2 tsp. each dried parsley and basil

3/4 sea salt, if desired

2 tsp. oil

In a small pan saute the onions in oil until translucent. Then add celery, garlic, and carrot; cover and cook for 5 minutes.

Put vegetables into a large mixing bowl and add bread crumbs, rice, and Taco “Meat.” Add the dijon mustard and spices; mix well. (Add a little water or broth if it seems too dry. It should be the consistency of raw meatloaf).

Place mixture in a lightly oiled 9″ x 9″ baking pan. Spread a thick layer of mashed potatoes on top (I have used prepared instant mashed potatoes when I didn’t have leftover mashed, and they work great).

Bake uncovered for 30 – 40 minutes at 375 degrees. (When done you may want to sprinkle a little rice Parmesan cheese or Gomasio (sesame seasoning) on top just for looks. Serve with vegetarian gravy and a salad.

Recipe: Lentil Loaf

   I must applaud my husband, who has been a real sport about sampling, and even learning to like, all the “bunny food” and tofu I have served him over the last 9 years when he joined me in this vegetarian lifestyle. Once upon a time my husband told me that his favorite meal was meatloaf, mashed potatoes with gravy, and peas. Let me assure you it has been A LONG TIME since he’s had that meal! So he was more than pleased when I served this Lentil Loaf last night with, you guessed it, mashed potatoes, gravy, and peas.

   I found this recipe on-line. It was listed as an adaptation of a recipe in Linda McCartney’s Home Cooking vegetarian cookbook. I made a couple of changes myself, and think it is a wonderful meatless loaf recipe. I found that it is best to make it ahead of time (the day before is good) because that gives the loaf time to firm up in the pan.

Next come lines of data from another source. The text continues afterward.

/-- The flight number at a tick count (R41). Line time before the first boundary lies in flight −1: the number is kept modulo
2^64 × VOYAGE, which its phase, its 32 and 64 low bits and the line time of its boundary cannot tell from −1. -/
def flightAt (g : Nat × Nat × Nat) (t : Nat) : Nat :=
  ((((t : Int) - (g.2.1 : Int)) / (g.1 : Int)) % ((2 ^ 64 * g.2.2 : Nat) : Int)).toNat

/-- The line-time counter runs: the NW domain is on and its clock has not stopped. -/
def State.lineRuns (s : State) : Bool := s.domOn domNW && !s.fc.stopped.contains domNW

/-- Line time has reached a boundary that the sequencer has not taken yet (R34): the flight it lies in is not the one counted. -/
def State.boundaryReached (s : State) : Bool := s.lineRuns && flightAt s.grid s.ticks != s.tt.flightNo

/-- A flight boundary may fall now. DESIGN CHOICE (log entry 243): while line time does not run, nothing places the boundaries, and one falls
whenever it is commanded. -/
def State.boundaryDue (s : State) : Bool :=
  s.domOn domTP && !s.fc.stopped.contains domTP && (!s.lineRuns || s.boundaryReached)

/-! ## Ranks and switches of a channel (R141, R147, R175, R267) -/

/-- The die that serves a channel (R18). -/
def sddOf (n : Nat) : Nat := n / 4

/-- External mode; fixed on MX48-LA (R180). -/
def State.extMode (s : State) (n : Nat) : Bool := s.part == .la48 || s.flag (GATE_CFG n) Fld.GATE_CFG_EXT

def State.en (s : State) (n : Nat) : Bool := s.flag (PWM_CTRL n) Fld.PWM_CTRL_EN

def State.slotEn (s : State) (n k : Nat) : Bool := nbit (s.fld (PWM_CTRL n) Fld.PWM_CTRL_SLOT_EN) k

/-- The rank of R147 that decides slot `k` of channel `n`. -/
def State.slotRank (s : State) (n k : Nat) : Nat :=
  if s.flag (PWM_STAT n) Fld.PWM_STAT_STO then 1
  else if nbit (s.fld (SC_STAT n) Fld.SC_STAT_LATCH) k then 2
  else if (s.axAt n).held then 3
  else if !s.en n || !s.slotEn n k || !s.flag (PWM_STAT n) Fld.PWM_STAT_SHADOW_VALID then 4
  else 5

/-- The chopper phase of a slot: A for slots 0 and 1, B for 2 and 3. -/
def phaseFld (b : Bool) : Fld := if b then Fld.STP_STATE_B else Fld.STP_STATE_A

def State.chop (s : State) (n : Nat) (b : Bool) : Nat := s.fld (STP_STATE n) (phaseFld b)

/-- Negative polarity p of a phase. -/
def State.polNeg (s : State) (n : Nat) (b : Bool) : Bool :=
  s.flag (STP_DAC n) (if b then Fld.STP_DAC_POL_B else Fld.STP_DAC_POL_A)

/-- Switches of a slot under the chopper (R267): `first` is the phase's first slot. Code 1 DRIVE, 2 fast decay, 3 slow. -/
def chopSwitch (code : Nat) (neg first : Bool) : Bool × Bool :=
  match code with
  | 1 => if first != neg then (true, false) else (false, true)
  | 2 => if first == neg then (true, false) else (false, true)
  | 3 => (false, true)
  | _ => (false, false)

/-- HO and LO of a slot as its rank demands them (R147); in internal mode HO stays off below the bootstrap threshold (R175, R180). -/
def State.wanted (s : State) (n k : Nat) : Bool × Bool :=
  match s.slotRank n k with
  | 3 => (false, s.fld (PWM_SAFE n) ⟨2 * k + 1, 2 * k⟩ == 1)
  | 5 =>
    let b := 2 ≤ k
    let w := if s.chop n b ≠ 0 then chopSwitch (s.chop n b) (s.polNeg n b) (k % 2 == 0)
      else (vget (s.axAt n).ho false k, vget (s.axAt n).lo false k)
    (w.1 && (s.extMode n || !vget (s.axAt n).bstLow false k), w.2)
  | _ => (false, false)

/-- The driver inputs HO and LO of a slot: a switch whose opposite was on turns on after its delay only (R147). -/
def State.driver (s : State) (n k : Nat) : Bool × Bool :=
  let w := s.wanted n k
  (w.1 && vget (s.axAt n).hoFrom 0 k ≤ s.clock, w.2 && vget (s.axAt n).loFrom 0 k ≤ s.clock)

/-- Ticks from an edge to the opposite turn-on: a programmed delay and the interlock of 20 ns, in taps (R141). -/
def delayTicks (dly : Nat) : Nat := (dly + 320 + 63) / 64

/-- What the switches of channel `n` go through when its state `t` has become `s`: where LO is to turn on while HO was on, HO turns off
first and LO turns on DLY_FALL + 20 ns later; the other way round with DLY_RISE (R147). A turn-on starts the blanking (R183). -/
def State.switched (s t : State) (n : Nat) : State :=
  s.each 4 fun s k =>
    let o := t.driver n k
    let w := s.wanted n k
    let x := s.axAt n
    let x := if o.1 && w.2 then { x with loFrom := x.loFrom.setIfInBounds k (s.clock + delayTicks (s.fld (PWM_DLY n k) Fld.PWM_DLY_FALL)) }
      else if o.2 && w.1 then { x with hoFrom := x.hoFrom.setIfInBounds k (s.clock + delayTicks (s.fld (PWM_DLY n k) Fld.PWM_DLY_RISE)) }
      else x
    let x := if w.1 && !o.1 then { x with onAt := x.onAt.setIfInBounds k (some (Nat.max s.clock (vget x.hoFrom 0 k))), scSeen := false }
      else if w.2 && !o.2 then { x with onAt := x.onAt.setIfInBounds k (some (Nat.max s.clock (vget x.loFrom 0 k))), scSeen := false }
      else x
    s.setAx n x

/-! ## Safe states of a channel (R144 to R148) -/

/-- Both switches of every slot off. -/
def Ax.pulsesOff (x : Ax) : Ax :=
  { x with ho := Vector.replicate 4 false, lo := Vector.replicate 4 false, riseE := Vector.replicate 4 none,
           fallE := Vector.replicate 4 none }

/-- A holding brake on slot 3 engages when a rank of 1 to 4 of R147 acts on it (R191): REL and SLOT_EN bit 3 clear. -/
def State.engageBrake (s : State) (n : Nat) : State :=
  if s.fld (GATE_CFG n) Fld.GATE_CFG_SLOT3_FN = 2 ∧ s.flag (HBRK_CTRL n) Fld.HBRK_CTRL_REL then
    let s := (s.setFld (HBRK_CTRL n) Fld.HBRK_CTRL_REL 0).setFld (HBRK_CTRL n) Fld.HBRK_CTRL_PULLING 0
    let s := s.setFld (PWM_CTRL n) ⟨15, 15⟩ 0
    s.stopTimer (.pullIn n)
  else s

/-- The code of SAFE_CAUSE. -/
def safeCauseCode : SafeCause → Nat
  | .firmware => 1
  | .collector _ => 2
  | .engineHalt _ => 3
  | .island _ => 3
  | .linkSilent => 4
  | .hwsafe => 2

/-- A chopper phase goes to OFF (R267): it is in DRIVE no longer (R269). -/
def State.phaseOff (s : State) (n : Nat) (b : Bool) : State :=
  let x := s.axAt n
  (s.setAx n { x with driveAll := x.driveAll.setIfInBounds (b2n b) false }).setFld (STP_STATE n) (phaseFld b) 0

/-- Both chopper phases of a channel in OFF (R267). -/
def State.chopperOff (s : State) (n : Nat) : State := (s.phaseOff n false).phaseOff n true

/-- An alignment past IDLE ends with a code and releases the forced angle at once (R300). -/
def State.alEnd (s : State) (n code : Nat) : State :=
  let x := s.fbAt n
  if x.al = .idle then s
  else
    let s := s.setFb n { x with al := .idle, forced := none, trace := [] }
    let s := (s.setFld (FB_ALSTAT n) Fld.FB_ALSTAT_CODE code).setFld (FB_ANG n) Fld.FB_ANG_FORCED 0
    (s.stopTimer (.alRest n)).stopTimer (.alSettle n)

/-- A trigger of R146 acts on a channel: its switches change at once to rank 3. -/
def State.safeEnter (s : State) (n : Nat) (c : SafeCause) : State :=
  let t := s
  let x := s.axAt n
  let s := if x.held then s else
    (s.setFld (PWM_STAT n) Fld.PWM_STAT_SAFE 1).setFld (PWM_STAT n) Fld.PWM_STAT_SAFE_CAUSE (safeCauseCode c)
  let s := s.setFld (PWM_STAT n) Fld.PWM_STAT_ACTIVE 0
  let s := s.setAx n { x.pulsesOff with safe := if x.safe.contains c then x.safe else x.safe ++ [c], held := true, enDropped := false }
  (((s.chopperOff n).engageBrake n).alEnd n 0x15).switched t n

After it is completely cooled you can easily slice and reheat individual portions to serve.

1 1/2 c. lentils

1 c. grated veggie cheddar cheese

1 onion chopped

salt and pepper to taste

1 tsp. dried herbs (I used poultry seasoning)

1 c. Italian breadcrumbs

1 egg replacer (I used Ener-G Egg Replacer)

3 Tbs. organic butter

   Preheat oven to 350 degrees. Spray 1 lb. loaf pan with PAM or equivalent.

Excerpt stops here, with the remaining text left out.